Не до конца опущенное стекло давило в подбородок, но удерживать
голову сил не было. Ветер немного остужал кожу на лице, приводя в
чувство, отрезвляя, выдувая через уши плавающую в мозгу муть. Когда
«Волга» набирала скорость— например, съезжая с горки, — картинка
смазывалась, превращаясь в мельтешение черных полос и солнечных
просветов между ними. Именно по просветам, становящимся все уже и
тоньше, Юра понял, что на улице вечереет. Пересилив себя, он вновь
нырнул в мешанину запахов душного салона.
— А сколько сейчас времени? — с трудом сфокусировавшись на Люсе,
спросил он.
— Много.
Не дождавшись, пока Люся созреет для нормального ответа, Юра
попытался достать мобильный телефон, чтобы посмотреть
самостоятельно, но ослабевшие пальцы не совладали с карманами узких
джинсов.

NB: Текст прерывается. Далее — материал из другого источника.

/-! ### encode_uint64 -/

/-- E15: the first value of eleven symbols. -/
theorem test_encodeUint64_E15 :
    results (exec .encodeUint64 (holdsValue 839299365868340224#64)) =
      some ⟨0#8, none, none, some (text [0x31, 0x30, 0x30, 0x30, 0x30, 0x30, 0x30, 0x30, 0x30, 0x30, 0x30])⟩ := by
  decide

/-- S1: 97281928754 is "1iBd3f0". -/
theorem test_encodeUint64_S1 :
    results (exec .encodeUint64 (holdsValue 97281928754#64)) =
      some ⟨0#8, none, none, some (text [0x31, 0x69, 0x42, 0x64, 0x33, 0x66, 0x30])⟩ := by
  decide

/-! ### decode_uint64 -/

/-- U6: leading zeros are taken. -/
theorem test_decodeUint64_U6 :
    results (exec .decodeUint64 (holdsText (text [0x30, 0x30, 0x37]))) = some ⟨0#8, some 7#64, none, none⟩ := by
  decide

/-- U15: the overflow at the eleventh symbol comes before the invalid thirteenth. -/
theorem test_decodeUint64_U15 :
    results (exec .decodeUint64 (holdsText (List.replicate 12 0x7A#8 ++ [0x21#8]))) =
      some ⟨3#8, none, none, none⟩ := by
  decide

/-- U21: the open parameter of R115, at each of its values. -/
theorem test_dec_U21 :
    dec .invalidFirst (zText10 ++ [0x21#8]) = .error .invalidCharacter ∧
    dec .overflowFirst (zText10 ++ [0x21#8]) = .error .overflow := by decide

/-! ### encode_bytes -/

/-- B13: a padded block and a one-byte final block. -/
theorem test_encodeBytes_B13 :
    results (exec .encodeBytes (holdsBytes (bytes [1, 2, 3, 4, 5, 6, 7, 8, 9]))) =
      some ⟨0#8, none, none,
        some (text [0x30, 0x35, 0x4D, 0x63, 0x4A, 0x6D, 0x44, 0x67, 0x72, 0x76, 0x63, 0x39, 0x31])⟩ := by
  decide

/-- B17: 16 zero bytes end with terminator 8. -/
theorem test_encodeBytes_B17 :
    results (exec .encodeBytes (holdsBytes (List.replicate 16 0#8))) =
      some ⟨0#8, none, none, some (List.replicate 12 0x30#8 ++ [0x38#8])⟩ := by
  decide

/-! ### decode_bytes -/

/-- D12: the high byte of the final window is dropped. -/
theorem test_decodeBytes_D12 :
    results (exec .decodeBytes (holdsText (text [0x34, 0x38, 0x30, 0x31]))) =
      some ⟨0#8, none, some [0#8], none⟩ := by
  decide

/-- D21: the terminator is checked before the content. -/
theorem test_decodeBytes_D21 :
    results (exec .decodeBytes (holdsText (text [0x21, 0x39]))) = some ⟨4#8, none, none, none⟩ := by
  decide

/-! ### be_read and be_write -/

/-- R5 of the vectors. -/
theorem test_beRead_R5 :
    results (exec .beRead (holdsBytes (bytes [1, 2, 3, 4, 5, 6, 7, 8]))) =
      some ⟨0#8, some 72623859790382856#64, none, none⟩ := by
  decide

/-- R7 of the vectors: nine bytes. -/
theorem test_beRead_R7 :
    results (exec .beRead (holdsBytes (bytes [1, 2, 3, 4, 5, 6, 7, 8, 9]))) = some ⟨5#8, none, none, none⟩ := by
  decide

/-- W2: the three low bytes. -/
theorem test_beWrite_W2 :
    results (exec (.beWrite 3#4) (holdsValue 0x0102030405060708#64)) =
      some ⟨0#8, none, some (bytes [6, 7, 8]), none⟩ := by
  decide

/-- W7: LEN 9, from the word 0x00000096, before any operand is read. -/
theorem test_beWrite_W7 : results (writeCmd 0x00000096#32 State.reset) = some ⟨5#8, none, none, none⟩ := by
  decide

/-! ### Host moves and reset -/

theorem test_read_status_after_reset :
    step (holdsMoves [.read .status]) = .next { State.reset with readData := some (.status 0x07#8) } := rfl

theorem test_read_output_without_value :
    step (holdsMoves [.read .textOut]) = .fault (.outputHasNoValue .textOut) := rfl

/-- R40: an input can be read whatever it holds, and the register stays without a value (R41). -/
theorem test_read_input_without_value :
    (match step (holdsMoves [.read .textIn]) with
      | .next t => t.textIn == none && t.readData.isSome && t.freeReads == 1
      | _ => false) = true := rfl

theorem test_command_without_operand :
    step (holdsMoves [.writeCmd 0x00000001#32]) = .refused (.operandNotWritten .valueIn) := rfl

Машина катилась по грунтовой дороге, то падая вниз на
манер «русских горок», то по-черепашьи вползая наверх. Под пальцами
Михаила Матвеевича скрипела намотанная на руль изолента.
Посвистывал летящий навстречу «Волге» ветер. Дребезжала подвеска.
За окном проносились кривые деревья и заваливающиеся кресты.
Наконец Ираида Павловна повернулась, нацелившись в Кашина острым
носом.
— Понимаете, Юрочка, мы немного… э-э-э… заблудились. Да,
заблудились.
— Да, похоже, где-то не там свернули, — поддержал супругу Михаил
Матвеевич.
Глупо поморгав, Юра сказал первое, что пришло в голову:
— Ну, так поверните обратно.
Раздраженно фыркнула Люся. Маленький Коля гнусно хихикнул.
Тяжело вздохнул Лехтинен-старший.
— Понимаешь, Юрка, какое дело, — начал он, — я уже
поворачивал.
— Поворачивали?
— Ага. Часа три назад. Когда понял, что заблудились — сразу
повернул.
Удивленный Юра, ища поддержки, перевел взгляд на Люсю, но та
отвернулась к окну, демонстративно не обращая внимания на
Кашина.
— А сколько я уже… — во рту внезапно стало вязко, точно он разом
съел килограмм черноплодной рябины. — Сколько я без сознания?
Долгое время ему никто не отвечал. Затем Колька, старательно
загибавший перемазанные козявками пальцы, радостно воскликнул:
— Восемь!
— Чего восемь? — глупо переспросил Кашин.
— Восемь часов, Юрочка. Вы восемь часов не приходили в себя, —
подсказала мама-Лехтинен. — Мы уж думали — все…
— А ты бы и рада была? — со злостью крикнула Люся.
— А ну замолчи немедленно! — в голосе Михаила Матвеевича
прорезалось-таки раздражение. — Как язык-то повернулся? На
мать!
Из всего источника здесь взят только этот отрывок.